I had a look at norms of FastText embeddings and written paper-like formatted post. Full code is here.
Word embeddings, trained on large unlabeled corpora are useful for many natural language processing tasks. FastText (Bojanowski et al., 2016) in contrast to Word2vec model accounts for sub-word information by also embedding sub-word n-grams. FastText word representation is the word embedding vector plus sum of n-grams contained in it. Word2vec vector norms have been shown (Schakel & Wilson, 2015) to be correlated to word significance. This blog post visualize vector norms of FastText embedding and evaluates use of FastText word vector norm multiplied with number of word n-grams for detecting non-english OOV words.
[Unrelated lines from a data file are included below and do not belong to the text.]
-- ==== Sys2Proof/Proofs/VectorFloats.lean ====
section
/-! SUPPORT. Sys2Proof/Proofs/VectorFloats.lean: the balanced tree of a sum over lanes, and the vector FP32 instructions (O12). -/

namespace Sys2Proof.Formats
open Sys2Proof.Machine Sys2Proof.Accesses

/-! ### The tree of a sum (R96) -/

/-- A tree over the nodes of the level above its leaves is the tree with one more level. -/
theorem treeNode_pairs {α : Type} (op : α → α → α) (leaf : Nat → α) : ∀ l i,
    treeNode op (fun j => op (leaf (2 * j)) (leaf (2 * j + 1))) l i = treeNode op leaf (l + 1) i
  | 0, i => rfl
  | l + 1, i => by
    rw [treeNode, treeNode_pairs op leaf l, treeNode_pairs op leaf l]
    rfl

/-- A tree reads the leaves under its node only. -/
theorem treeNode_congr {α : Type} (op : α → α → α) {f g : Nat → α} : ∀ {l i : Nat},
    (∀ j, i * 2 ^ l ≤ j → j < (i + 1) * 2 ^ l → f j = g j) → treeNode op f l i = treeNode op g l i
  | 0, i, h => h i (by omega) (by omega)
  | l + 1, i, h => by
    rw [treeNode, treeNode, treeNode_congr (l := l) op (fun j h1 h2 => h j ?_ ?_), treeNode_congr (l := l) op (fun j h1 h2 => h j ?_ ?_)]
    all_goals rw [Nat.pow_succ]
    all_goals nlinarith

section
variable (m : Nat)

theorem fPair_length : ∀ {n : Nat} {l : List (BitVec 32)}, l.length = 2 * n → (fPair m l).1.length = n
  | 0, [], _ => rfl
  | n + 1, x :: y :: t, h => by
    simp only [fPair, List.length_cons] at h ⊢
    rw [fPair_length (n := n) (by omega)]

/-- R96: an element of the next level is the sum of two adjacent ones. -/
theorem laneAt_fPair : ∀ {n : Nat} {l : List (BitVec 32)}, l.length = 2 * n → ∀ i < n,
    laneAt (fPair m l).1 i = (fAdd m (laneAt l (2 * i)) (laneAt l (2 * i + 1))).1
  | n + 1, x :: y :: t, _, 0, _ => rfl
  | n + 1, x :: y :: t, h, i + 1, hi => by
    simp only [List.length_cons] at h
    exact laneAt_fPair (n := n) (l := t) (by omega) i (by omega)

/-- R96: the flags of a level are those of its sums. -/
theorem flags_fPair (j : Nat) : ∀ {n : Nat} {l : List (BitVec 32)}, l.length = 2 * n → ((fPair m l).2.getLsbD j = true ↔
    ∃ i < n, (fAdd m (laneAt l (2 * i)) (laneAt l (2 * i + 1))).2.getLsbD j = true)
  | 0, [], _ => by simp [fPair]
  | n + 1, x :: y :: t, h => by
    simp only [List.length_cons] at h
    have ih := flags_fPair j (n := n) (l := t) (by omega)
    simp only [fPair, BitVec.getLsbD_or, Bool.or_eq_true, ih]
    constructor
    · rintro (h0 | ⟨i, hi, hb⟩)
      · exact ⟨0, by omega, h0⟩
      · exact ⟨i + 1, by omega, hb⟩
    · rintro ⟨i, hi, hb⟩
      cases i with
      | zero => exact .inl hb
      | succ i => exact .inr ⟨i, by omega, hb⟩

/-- The leaves of a level as the nodes of the lower one. -/
theorem treeNode_fPair {n : Nat} {l : List (BitVec 32)} (h : l.length = 2 ^ (n + 1)) {k i : Nat} (hi : (i + 1) * 2 ^ k ≤ 2 ^ n) :
    treeNode (fun x y => (fAdd m x y).1) (laneAt (fPair m l).1) k i = treeNode (fun x y => (fAdd m x y).1) (laneAt l) (k + 1) i := by
  rw [← treeNode_pairs]
  exact treeNode_congr _ (fun j _ h2 => laneAt_fPair m (n := 2 ^ n) (by rw [h, Nat.pow_succ']) j (by omega))

/-- R96: the sum is the root of the tree. -/
theorem fTree_value : ∀ (n : Nat) {l : List (BitVec 32)}, l.length = 2 ^ n →
    (fTree m n l).1 = treeNode (fun x y => (fAdd m x y).1) (laneAt l) n 0
  | 0, [x], _ => rfl
  | n + 1, l, h => by
    rw [fTree, fTree_value n (fPair_length m (by rw [h, Nat.pow_succ'])), treeNode_fPair m h (by omega)]

/-- R96: the flags of the sum are those of every node. -/
theorem fTree_flags (j : Nat) : ∀ (n : Nat) {l : List (BitVec 32)}, l.length = 2 ^ n → ((fTree m n l).2.getLsbD j = true ↔
    ∃ k < n, ∃ i < 2 ^ (n - 1 - k), (fAdd m (treeNode (fun x y => (fAdd m x y).1) (laneAt l) k (2 * i))
      (treeNode (fun x y => (fAdd m x y).1) (laneAt l) k (2 * i + 1))).2.getLsbD j = true)
  | 0, l, _ => by simp [fTree]
  | n + 1, l, h => by
    have hlen : l.length = 2 * 2 ^ n := by rw [h, Nat.pow_succ']
    have ih := fTree_flags j n (fPair_length m hlen)
    simp only [fTree, BitVec.getLsbD_or, Bool.or_eq_true, ih, flags_fPair m j hlen]
    have node {k i : Nat} (hk : k < n) (hi : i < 2 ^ (n - 1 - k)) (b : Nat) (hb : b < 2) :
        treeNode (fun x y => (fAdd m x y).1) (laneAt (fPair m l).1) k (2 * i + b)
          = treeNode (fun x y => (fAdd m x y).1) (laneAt l) (k + 1) (2 * i + b) := by
      refine treeNode_fPair m h ?_
      have hpow : 2 ^ n = 2 * 2 ^ (n - 1 - k) * 2 ^ k := by rw [← Nat.pow_succ', ← Nat.pow_add]; congr 1; omega
      rw [hpow]
      exact Nat.mul_le_mul_right _ (by omega)
    constructor
    · rintro (⟨i, hi, hb⟩ | ⟨k, hk, i, hi, hb⟩)
      · exact ⟨0, by omega, i, hi, hb⟩
      · rw [node hk hi 1 (by omega), show 2 * i = 2 * i + 0 from rfl, node hk hi 0 (by omega)] at hb
        exact ⟨k + 1, by omega, i, by rwa [show n + 1 - 1 - (k + 1) = n - 1 - k by omega], hb⟩
    · rintro ⟨k, hk, i, hi, hb⟩
      cases k with
      | zero => exact .inl ⟨i, hi, hb⟩
      | succ k =>
        rw [show n + 1 - 1 - (k + 1) = n - 1 - k by omega] at hi
        refine .inr ⟨k, by omega, i, hi, ?_⟩
        rw [node (by omega) hi 1 (by omega), show 2 * i = 2 * i + 0 from rfl, node (by omega) hi 0 (by omega)]
        exact hb

end

/-! ### The instructions (R261) -/

/-- R79, R261: a fused multiply-add of three vectors. -/
theorem vFma_lanes {s : State} {d a b : Name} (h : Ready (.vFmaF32 d a b) s) :
    let r := (((s.vec a).1.zip (s.vec b).1).zip (s.vec d).1).map
      (fun e => fFma (s.fctlNow.extractLsb' 0 3).toNat e.1.1 e.1.2 e.2)
    let fl := r.foldl (fun fl e => fl ||| e.2) 0
    (s.quiet fl → exec (.vFmaF32 d a b) s = .next (s.done ((s.orFctl fl).setGroup d
      (cellsOf (orTags (orTags (s.vec a).2 (s.vec b).2) (s.vec d).2) (r.map (·.1)))))) ∧
    (¬ s.quiet fl → ∀ g k, s.cur = .slot g k →
      exec (.vFmaF32 d a b) s = .next ((s.orFctl fl).trapped g k (.vFmaF32 d a b) cFPX (fl.setWidth 64))) := by
  intro r fl
  have hx : exec (.vFmaF32 d a b) s = issue (.vFmaF32 d a b) (vFmaOp d a b) s := rfl
  refine ⟨fun hq => ?_, fun hq g k hc => ?_⟩ <;>
    rw [hx, issue_of_ready h, vFmaOp, M.bind_ok (readVec_apply _ _), M.bind_ok (readVec_apply _ _), M.bind_ok (readVec_apply _ _),
      M.bind_ok (fctlMode_apply _)]
  · rw [M.bind_ok (raiseFl_quiet hq), M.bind_ok (writeVec_apply _ _ _ _), M.pure_apply, finish_next]
  · rw [M.bind_error (raiseFl_loud hq), finish_fpx hc]

/-- R79, R96, R261: the sum of sixteen lanes. -/
theorem vSum_lanes {s : State} {d a : Name} (h : Ready (.vSumF32 d a) s) :
    let r := fTree (s.fctlNow.extractLsb' 0 3).toNat 4 (s.vec a).1
    (s.quiet r.2 → exec (.vSumF32 d a) s = .next (s.done ((s.orFctl r.2).writeName d
      { v := r.1.setWidth 64, t := (s.vec a).2.any id }))) ∧
    (¬ s.quiet r.2 → ∀ g k, s.cur = .slot g k →
      exec (.vSumF32 d a) s = .next ((s.orFctl r.2).trapped g k (.vSumF32 d a) cFPX (r.2.setWidth 64))) := by
  intro r
  have hx : exec (.vSumF32 d a) s = issue (.vSumF32 d a) (sumFOp d a) s := rfl
  refine ⟨fun hq => ?_, fun hq g k hc => ?_⟩ <;>
    rw [hx, issue_of_ready h, sumFOp, M.bind_ok (readVec_apply _ _), M.bind_ok (fctlMode_apply _)]
  · rw [M.bind_ok (raiseFl_quiet hq), M.bind_ok (writeName_apply _ _ _), M.pure_apply, finish_next]
  · rw [M.bind_error (raiseFl_loud hq), finish_fpx hc]

/-- A value that is no NaN is above zero where its signed bits are. -/
theorem zero_lt_iff {x : BitVec 32} (h : (num32 x).isNan = false) :
    numLt (.fin false 0 0) (num32 x) = true ↔ x.getLsbD 31 = false ∧ body x ≠ 0 := by
  have hlt : numLt (.fin false 0 0) (num32 x) = decide ((FNum.fin false 0 0).cmp (num32 x) = 0) := by
    unfold numLt; rw [h]; rfl
  rw [hlt, decide_eq_true_eq]
  rcases num32_cases x with ⟨-, ex⟩ | ⟨hb, ex⟩ | ⟨-, m, e, ex, he, hm⟩
  · rw [ex] at h; cases h
  · rw [ex, hb]
    cases x.getLsbD 31 <;> simp [FNum.cmp]
  · have hz := zero_iff ex
    have hu := units_eq_iff (b := body x) (c := 0)
    rw [units_zero] at hu
    rw [ex, cmp_finite (by norm_num) he, hm, placeOf_eq_zero_iff]
    unfold signed
    cases x.getLsbD 31
    · simp only [Bool.false_eq_true, if_false, true_and]; omega
    · simp only [if_true, Bool.true_eq_false, false_and, iff_false]; simp

/-- R261: v.max0 keeps what is above zero. -/
theorem fMax0_eq (x : BitVec 32) : fMax0 x = if 0x7F800000 < x.toNat % 2 ^ 31 then (0x7FC00000, if x.getLsbD 22 then 0 else flNV)
    else (if x.getLsbD 31 then 0 else x, 0) := by
  have hbit : x.getLsbD 22 = decide (x.toNat / 2 ^ 22 % 2 = 1) := by rw [BitVec.getLsbD, Nat.testBit_eq_decide_div_mod_eq]
  have hx := x.isLt
  have hb : body x = x.toNat % 2 ^ 31 := rfl
  unfold fMax0
  by_cases hn : (num32 x).isNan = true
  · have hbody := (isNan_iff x).mp hn
    rw [if_pos hn, ← hb, if_pos hbody]
    refine Prod.ext rfl ?_
    show snan32 x = _
    unfold snan32
    rw [signals_eq, hbit]
    by_cases hs : x.toNat / 2 ^ 22 % 2 = 1
    · rw [if_neg, if_pos (by simpa using hs)]
      simp only [Bool.and_eq_true, decide_eq_true_eq]
      omega
    · rw [if_pos, if_neg (by simpa using hs)]
      simp only [Bool.and_eq_true, decide_eq_true_eq, ne_eq]
      omega
  · have hpos := zero_lt_iff (by simpa using hn)
    rw [isNan_iff] at hn
    rw [if_neg (by rwa [isNan_iff]), ← hb, if_neg hn]
    cases hs : x.getLsbD 31 with
    | true => rw [if_neg (by rw [hpos, hs]; simp)]; rfl
    | false =>
      by_cases h0 : body x = 0
      · have hx0 : x = 0 := by
          rw [← Bool.not_eq_true, ← sign_eq, decide_eq_true_eq] at hs
          exact BitVec.eq_of_toNat_eq (by simp; omega)
        rw [if_neg (by rw [hpos]; simp [h0]), hx0]
        rfl
      · rw [if_pos (hpos.mpr ⟨hs, h0⟩)]
        rfl

/-- Settles O12: lane by lane as the scalar operation, the tree of the sum, and v.max0. -/
theorem vectorFloats : Obligations.VectorFloats := by
  unfold Obligations.VectorFloats
  refine ⟨floatLanes2_of (fun _ _ _ _ => rfl), floatLanes2_of (fun _ _ _ _ => rfl), floatLanes2_of (fun _ _ _ _ => rfl),
    floatLanes2_of (fun _ _ _ _ => rfl), floatLanes2_of (fun _ _ _ _ => rfl), floatLanes2_of (fun _ _ _ _ => rfl),
    floatLanes1_of (fun _ _ _ => rfl), floatLanes1_of (fun _ _ _ => rfl), floatLanes1_of (fun _ _ _ => rfl),
    floatLanes1_of (fun _ _ _ => rfl), floatLanes1_of (fun _ _ _ => rfl), floatLanes1_of (fun _ _ _ => rfl),
    fun s d a b h => vFma_lanes h, fun s d a h => vSum_lanes h, fun m ls h => ⟨fTree_value m 4 h, fun j => fTree_flags m j 4 h⟩,
    fMax0_eq⟩

end Sys2Proof.Formats
end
FastText embeds words by adding word’s n-grams to the word embedding and then normalizes by total token count i.e. fastText(word) = (vword + Σg ∈ ngrams(word)vg) / (1 + |ngrams(word)|). However if the word is not present in the dictionary (OOV) only n-grams are used i.e. (Σg ∈ ngrams(word)vg) / |ngrams(word)|. For purpose of studying OOV words this asymmetry between vocabulary and out of vocabulary words is removed by only utilizing word’s n-grams regardless if the word is OOV or not.
In order to study contrast between common english words e.g. “apple” and noise-words (usually some parsing artifacts or unusual tokens with very specific meaning) e.g. “wales-2708” or “G705” MIT 10K Common words dataset is used.
Standard Vector Norm
Standard vector norm as defined in Gensim implementation is used in this section. Common words are located mostly on the right in the term-frequency spectrum and clustered in three different areas in the norm spectrum. On both axis common words are clustered approximatelly in 4 areas. In would be interesting to investigate what those clusters correspond to.
From below samples it is not clear what clusters correspond to:
- bottom left cluster: now, three, month, News, Big, picked, votes, signature, Challenge, Short, trick, Lots, 68, priorities, upgrades
- bottom right cluster: our, home, game, won, control, law, common, Street, speed, Tuesday, direct, helped, passed, condition, Date, signed
- middle right cluster: via, companies, necessary, straight, menu, kinds, Championship, relief, periods, Prize, minimal, Rated, 83, wears
- top right cluster: position, wonderful, shooting, switch, â, Atlantic, ladies, vegetables, tourist, HERE, prescription, upgraded, Evil
No N-Gram Norm
As mentioned above each FastText vocab word has its vector representation regardless its size. Norms of those vectors are plotted in this section. The shape of the distribution seems to match closely the shape of the same plot for Word2Vec (Schakel & Wilson, 2015). The vector norm as measure of word significance seems to hold even for FastText in terms of this norm as can be seen from labeled samples in the scatter plot.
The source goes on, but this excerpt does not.